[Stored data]
++++++

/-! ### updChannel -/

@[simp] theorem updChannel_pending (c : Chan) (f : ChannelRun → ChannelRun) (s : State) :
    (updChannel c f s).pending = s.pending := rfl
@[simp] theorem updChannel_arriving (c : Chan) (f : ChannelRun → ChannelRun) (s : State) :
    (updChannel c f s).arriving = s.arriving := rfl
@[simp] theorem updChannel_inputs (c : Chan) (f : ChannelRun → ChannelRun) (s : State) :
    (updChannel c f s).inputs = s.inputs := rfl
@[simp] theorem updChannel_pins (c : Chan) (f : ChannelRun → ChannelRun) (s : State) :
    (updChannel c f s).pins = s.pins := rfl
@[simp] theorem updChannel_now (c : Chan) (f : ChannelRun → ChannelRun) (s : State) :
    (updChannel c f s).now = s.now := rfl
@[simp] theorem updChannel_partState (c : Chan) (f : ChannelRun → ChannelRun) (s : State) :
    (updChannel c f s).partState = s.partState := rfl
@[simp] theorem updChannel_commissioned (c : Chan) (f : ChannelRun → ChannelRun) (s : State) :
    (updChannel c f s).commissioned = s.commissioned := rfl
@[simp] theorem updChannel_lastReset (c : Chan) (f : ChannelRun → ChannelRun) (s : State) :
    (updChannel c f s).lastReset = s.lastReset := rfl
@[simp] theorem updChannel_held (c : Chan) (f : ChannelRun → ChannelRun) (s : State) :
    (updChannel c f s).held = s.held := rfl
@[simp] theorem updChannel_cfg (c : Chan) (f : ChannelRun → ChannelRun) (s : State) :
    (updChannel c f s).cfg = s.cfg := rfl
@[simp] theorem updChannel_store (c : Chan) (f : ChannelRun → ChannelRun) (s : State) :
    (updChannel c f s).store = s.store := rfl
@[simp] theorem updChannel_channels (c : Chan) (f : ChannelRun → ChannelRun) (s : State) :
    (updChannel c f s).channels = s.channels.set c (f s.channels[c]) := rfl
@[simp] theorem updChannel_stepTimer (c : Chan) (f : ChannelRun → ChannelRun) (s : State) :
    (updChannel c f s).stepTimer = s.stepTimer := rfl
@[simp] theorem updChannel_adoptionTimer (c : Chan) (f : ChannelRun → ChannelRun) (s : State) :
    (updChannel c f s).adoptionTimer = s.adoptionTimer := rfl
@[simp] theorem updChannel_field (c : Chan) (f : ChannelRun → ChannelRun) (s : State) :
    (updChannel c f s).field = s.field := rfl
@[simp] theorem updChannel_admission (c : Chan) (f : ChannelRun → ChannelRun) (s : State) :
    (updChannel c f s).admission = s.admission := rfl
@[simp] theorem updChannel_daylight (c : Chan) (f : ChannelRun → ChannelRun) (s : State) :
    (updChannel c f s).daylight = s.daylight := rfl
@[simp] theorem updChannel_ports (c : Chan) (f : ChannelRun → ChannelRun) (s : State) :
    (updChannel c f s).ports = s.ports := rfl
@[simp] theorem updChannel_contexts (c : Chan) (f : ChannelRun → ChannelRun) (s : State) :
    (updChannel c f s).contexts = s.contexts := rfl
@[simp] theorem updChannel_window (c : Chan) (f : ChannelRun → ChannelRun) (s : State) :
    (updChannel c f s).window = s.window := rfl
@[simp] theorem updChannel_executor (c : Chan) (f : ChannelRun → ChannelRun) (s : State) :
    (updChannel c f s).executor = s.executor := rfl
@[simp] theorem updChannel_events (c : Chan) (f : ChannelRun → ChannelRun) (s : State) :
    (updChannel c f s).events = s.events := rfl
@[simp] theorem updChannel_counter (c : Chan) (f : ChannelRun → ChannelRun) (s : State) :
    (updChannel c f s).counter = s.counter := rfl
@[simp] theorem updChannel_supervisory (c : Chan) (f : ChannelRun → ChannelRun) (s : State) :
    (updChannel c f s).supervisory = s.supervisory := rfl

++++++

* Problem description: All of the data above should be reproduced exactly, with nothing missing.

* Expected answer:
/-! ### updChannel -/

@[simp] theorem updChannel_pending (c : Chan) (f : ChannelRun → ChannelRun) (s : State) :
    (updChannel c f s).pending = s.pending := rfl
@[simp] theorem updChannel_arriving (c : Chan) (f : ChannelRun → ChannelRun) (s : State) :
    (updChannel c f s).arriving = s.arriving := rfl
@[simp] theorem updChannel_inputs (c : Chan) (f : ChannelRun → ChannelRun) (s : State) :
    (updChannel c f s).inputs = s.inputs := rfl
@[simp] theorem updChannel_pins (c : Chan) (f : ChannelRun → ChannelRun) (s : State) :
    (updChannel c f s).pins = s.pins := rfl
@[simp] theorem updChannel_now (c : Chan) (f : ChannelRun → ChannelRun) (s : State) :
    (updChannel c f s).now = s.now := rfl
@[simp] theorem updChannel_partState (c : Chan) (f : ChannelRun → ChannelRun) (s : State) :
    (updChannel c f s).partState = s.partState := rfl
@[simp] theorem updChannel_commissioned (c : Chan) (f : ChannelRun → ChannelRun) (s : State) :
    (updChannel c f s).commissioned = s.commissioned := rfl
@[simp] theorem updChannel_lastReset (c : Chan) (f : ChannelRun → ChannelRun) (s : State) :
    (updChannel c f s).lastReset = s.lastReset := rfl
@[simp] theorem updChannel_held (c : Chan) (f : ChannelRun → ChannelRun) (s : State) :
    (updChannel c f s).held = s.held := rfl
@[simp] theorem updChannel_cfg (c : Chan) (f : ChannelRun → ChannelRun) (s : State) :
    (updChannel c f s).cfg = s.cfg := rfl
@[simp] theorem updChannel_store (c : Chan) (f : ChannelRun → ChannelRun) (s : State) :
    (updChannel c f s).store = s.store := rfl
@[simp] theorem updChannel_channels (c : Chan) (f : ChannelRun → ChannelRun) (s : State) :
    (updChannel c f s).channels = s.channels.set c (f s.channels[c]) := rfl
@[simp] theorem updChannel_stepTimer (c : Chan) (f : ChannelRun → ChannelRun) (s : State) :
    (updChannel c f s).stepTimer = s.stepTimer := rfl
@[simp] theorem updChannel_adoptionTimer (c : Chan) (f : ChannelRun → ChannelRun) (s : State) :
    (updChannel c f s).adoptionTimer = s.adoptionTimer := rfl
@[simp] theorem updChannel_field (c : Chan) (f : ChannelRun → ChannelRun) (s : State) :
    (updChannel c f s).field = s.field := rfl
@[simp] theorem updChannel_admission (c : Chan) (f : ChannelRun → ChannelRun) (s : State) :
    (updChannel c f s).admission = s.admission := rfl
@[simp] theorem updChannel_daylight (c : Chan) (f : ChannelRun → ChannelRun) (s : State) :
    (updChannel c f s).daylight = s.daylight := rfl
@[simp] theorem updChannel_ports (c : Chan) (f : ChannelRun → ChannelRun) (s : State) :
    (updChannel c f s).ports = s.ports := rfl
@[simp] theorem updChannel_contexts (c : Chan) (f : ChannelRun → ChannelRun) (s : State) :
    (updChannel c f s).contexts = s.contexts := rfl
@[simp] theorem updChannel_window (c : Chan) (f : ChannelRun → ChannelRun) (s : State) :
    (updChannel c f s).window = s.window := rfl
@[simp] theorem updChannel_executor (c : Chan) (f : ChannelRun → ChannelRun) (s : State) :
    (updChannel c f s).executor = s.executor := rfl
@[simp] theorem updChannel_events (c : Chan) (f : ChannelRun → ChannelRun) (s : State) :
    (updChannel c f s).events = s.events := rfl
@[simp] theorem updChannel_counter (c : Chan) (f : ChannelRun → ChannelRun) (s : State) :
    (updChannel c f s).counter = s.counter := rfl
@[simp] theorem updChannel_supervisory (c : Chan) (f : ChannelRun → ChannelRun) (s : State) :
    (updChannel c f s).supervisory = s.supervisory := rfl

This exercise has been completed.